◆ TASK BRIEF ◆
Scan the lines below; pull out those with "every".

Collected data entries

────────

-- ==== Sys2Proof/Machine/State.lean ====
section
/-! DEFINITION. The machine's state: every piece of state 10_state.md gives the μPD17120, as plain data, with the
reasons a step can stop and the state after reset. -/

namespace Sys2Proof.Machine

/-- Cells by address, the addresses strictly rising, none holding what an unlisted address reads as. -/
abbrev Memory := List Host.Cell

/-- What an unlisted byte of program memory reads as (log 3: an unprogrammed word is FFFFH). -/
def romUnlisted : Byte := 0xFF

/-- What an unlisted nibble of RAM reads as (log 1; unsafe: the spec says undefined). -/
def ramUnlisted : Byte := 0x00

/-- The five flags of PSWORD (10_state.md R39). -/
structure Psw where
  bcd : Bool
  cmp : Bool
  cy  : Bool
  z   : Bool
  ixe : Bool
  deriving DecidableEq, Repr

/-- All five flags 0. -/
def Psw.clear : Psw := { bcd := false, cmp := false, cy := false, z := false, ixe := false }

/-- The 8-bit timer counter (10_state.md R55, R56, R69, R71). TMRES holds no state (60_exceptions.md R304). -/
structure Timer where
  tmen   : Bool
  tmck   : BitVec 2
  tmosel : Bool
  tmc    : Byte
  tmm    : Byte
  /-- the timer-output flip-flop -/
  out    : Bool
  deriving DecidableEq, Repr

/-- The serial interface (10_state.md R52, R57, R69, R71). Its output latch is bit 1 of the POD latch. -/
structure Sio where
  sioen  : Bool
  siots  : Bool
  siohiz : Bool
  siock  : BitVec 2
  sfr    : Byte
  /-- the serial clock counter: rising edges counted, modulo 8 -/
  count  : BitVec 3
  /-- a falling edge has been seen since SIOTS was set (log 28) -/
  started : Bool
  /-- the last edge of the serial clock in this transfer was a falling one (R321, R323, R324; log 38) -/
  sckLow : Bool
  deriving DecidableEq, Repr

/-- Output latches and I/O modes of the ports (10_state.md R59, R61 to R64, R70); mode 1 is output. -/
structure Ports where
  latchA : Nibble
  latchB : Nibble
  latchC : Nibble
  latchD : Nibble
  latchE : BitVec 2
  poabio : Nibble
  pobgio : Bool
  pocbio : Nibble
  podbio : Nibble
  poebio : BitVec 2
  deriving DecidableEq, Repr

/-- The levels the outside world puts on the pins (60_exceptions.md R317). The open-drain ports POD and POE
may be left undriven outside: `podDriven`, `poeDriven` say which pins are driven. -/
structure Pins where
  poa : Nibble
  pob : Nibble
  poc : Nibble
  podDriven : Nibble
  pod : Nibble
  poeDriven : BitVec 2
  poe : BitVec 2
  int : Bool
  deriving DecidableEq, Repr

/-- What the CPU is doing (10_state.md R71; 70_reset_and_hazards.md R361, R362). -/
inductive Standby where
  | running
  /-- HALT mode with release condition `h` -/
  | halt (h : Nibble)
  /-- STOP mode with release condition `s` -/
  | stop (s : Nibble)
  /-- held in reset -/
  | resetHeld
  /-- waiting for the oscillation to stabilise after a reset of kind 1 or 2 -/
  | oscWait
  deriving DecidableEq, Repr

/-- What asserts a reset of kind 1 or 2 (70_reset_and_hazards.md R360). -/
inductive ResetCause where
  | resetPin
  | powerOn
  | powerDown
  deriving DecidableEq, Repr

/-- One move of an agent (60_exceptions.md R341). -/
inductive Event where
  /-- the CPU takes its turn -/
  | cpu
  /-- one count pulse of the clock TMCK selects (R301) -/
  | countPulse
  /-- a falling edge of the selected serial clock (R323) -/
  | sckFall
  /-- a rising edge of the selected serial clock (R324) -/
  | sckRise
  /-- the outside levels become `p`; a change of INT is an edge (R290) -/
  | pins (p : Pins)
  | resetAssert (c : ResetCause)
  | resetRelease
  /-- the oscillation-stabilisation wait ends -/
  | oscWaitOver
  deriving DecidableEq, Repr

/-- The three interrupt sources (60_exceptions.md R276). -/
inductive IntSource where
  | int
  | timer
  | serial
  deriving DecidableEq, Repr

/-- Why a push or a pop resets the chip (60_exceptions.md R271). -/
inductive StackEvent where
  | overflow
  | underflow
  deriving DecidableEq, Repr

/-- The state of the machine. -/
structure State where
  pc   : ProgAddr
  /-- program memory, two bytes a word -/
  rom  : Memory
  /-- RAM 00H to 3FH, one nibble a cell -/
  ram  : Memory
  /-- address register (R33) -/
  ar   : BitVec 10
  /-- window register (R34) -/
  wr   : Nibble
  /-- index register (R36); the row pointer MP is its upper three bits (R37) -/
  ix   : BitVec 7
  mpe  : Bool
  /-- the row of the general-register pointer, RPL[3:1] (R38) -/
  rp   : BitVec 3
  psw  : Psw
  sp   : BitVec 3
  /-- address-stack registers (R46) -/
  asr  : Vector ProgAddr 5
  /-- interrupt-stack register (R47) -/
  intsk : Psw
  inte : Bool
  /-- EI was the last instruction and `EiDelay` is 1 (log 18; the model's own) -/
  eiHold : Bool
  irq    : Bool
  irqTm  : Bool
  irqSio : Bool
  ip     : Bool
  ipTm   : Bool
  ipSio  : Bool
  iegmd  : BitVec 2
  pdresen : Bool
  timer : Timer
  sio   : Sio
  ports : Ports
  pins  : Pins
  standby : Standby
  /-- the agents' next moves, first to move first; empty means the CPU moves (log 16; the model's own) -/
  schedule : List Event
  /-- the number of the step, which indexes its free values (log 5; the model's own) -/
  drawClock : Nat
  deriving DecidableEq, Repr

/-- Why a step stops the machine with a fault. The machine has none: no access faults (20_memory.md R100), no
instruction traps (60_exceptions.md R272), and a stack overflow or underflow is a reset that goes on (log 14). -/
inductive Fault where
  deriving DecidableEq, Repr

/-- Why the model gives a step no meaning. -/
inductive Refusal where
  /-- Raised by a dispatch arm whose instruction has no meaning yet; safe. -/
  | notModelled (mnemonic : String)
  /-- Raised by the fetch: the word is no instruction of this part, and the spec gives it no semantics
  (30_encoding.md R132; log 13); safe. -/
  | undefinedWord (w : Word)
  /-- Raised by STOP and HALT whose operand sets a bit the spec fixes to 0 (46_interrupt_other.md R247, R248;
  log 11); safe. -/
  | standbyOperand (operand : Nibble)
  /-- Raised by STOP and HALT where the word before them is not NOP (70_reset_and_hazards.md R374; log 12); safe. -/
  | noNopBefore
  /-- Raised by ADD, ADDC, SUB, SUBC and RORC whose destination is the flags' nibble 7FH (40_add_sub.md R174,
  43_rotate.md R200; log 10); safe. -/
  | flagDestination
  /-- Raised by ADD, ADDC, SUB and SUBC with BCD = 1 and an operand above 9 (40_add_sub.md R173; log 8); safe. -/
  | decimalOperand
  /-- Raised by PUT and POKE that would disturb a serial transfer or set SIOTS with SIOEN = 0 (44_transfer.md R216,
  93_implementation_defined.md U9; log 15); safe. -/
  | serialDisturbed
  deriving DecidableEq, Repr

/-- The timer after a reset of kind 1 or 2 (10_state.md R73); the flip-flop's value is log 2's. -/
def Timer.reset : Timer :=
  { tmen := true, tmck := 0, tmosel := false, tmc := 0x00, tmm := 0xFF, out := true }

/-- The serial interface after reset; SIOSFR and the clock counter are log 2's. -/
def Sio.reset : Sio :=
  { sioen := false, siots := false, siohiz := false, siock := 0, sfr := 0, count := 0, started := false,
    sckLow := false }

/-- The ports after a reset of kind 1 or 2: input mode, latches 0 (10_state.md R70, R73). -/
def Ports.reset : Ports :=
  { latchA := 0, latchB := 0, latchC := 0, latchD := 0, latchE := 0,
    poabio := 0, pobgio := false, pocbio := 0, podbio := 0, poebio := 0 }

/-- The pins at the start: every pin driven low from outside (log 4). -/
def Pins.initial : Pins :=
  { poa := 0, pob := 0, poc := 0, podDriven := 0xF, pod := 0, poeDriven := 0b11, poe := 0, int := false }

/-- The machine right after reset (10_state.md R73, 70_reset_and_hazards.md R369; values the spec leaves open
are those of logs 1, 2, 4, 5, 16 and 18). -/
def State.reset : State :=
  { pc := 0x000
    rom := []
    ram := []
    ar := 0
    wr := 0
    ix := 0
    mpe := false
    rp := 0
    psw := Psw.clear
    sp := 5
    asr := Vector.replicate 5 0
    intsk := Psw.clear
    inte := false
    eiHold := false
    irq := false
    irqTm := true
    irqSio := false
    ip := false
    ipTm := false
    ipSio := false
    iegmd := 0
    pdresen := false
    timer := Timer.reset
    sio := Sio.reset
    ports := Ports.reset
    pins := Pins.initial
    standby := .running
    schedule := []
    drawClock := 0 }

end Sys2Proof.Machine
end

────────

◆ ANSWER SECTION ◆
/-! DEFINITION. The machine's state: every piece of state 10_state.md gives the μPD17120, as plain data, with the
/-- The pins at the start: every pin driven low from outside (log 4). -/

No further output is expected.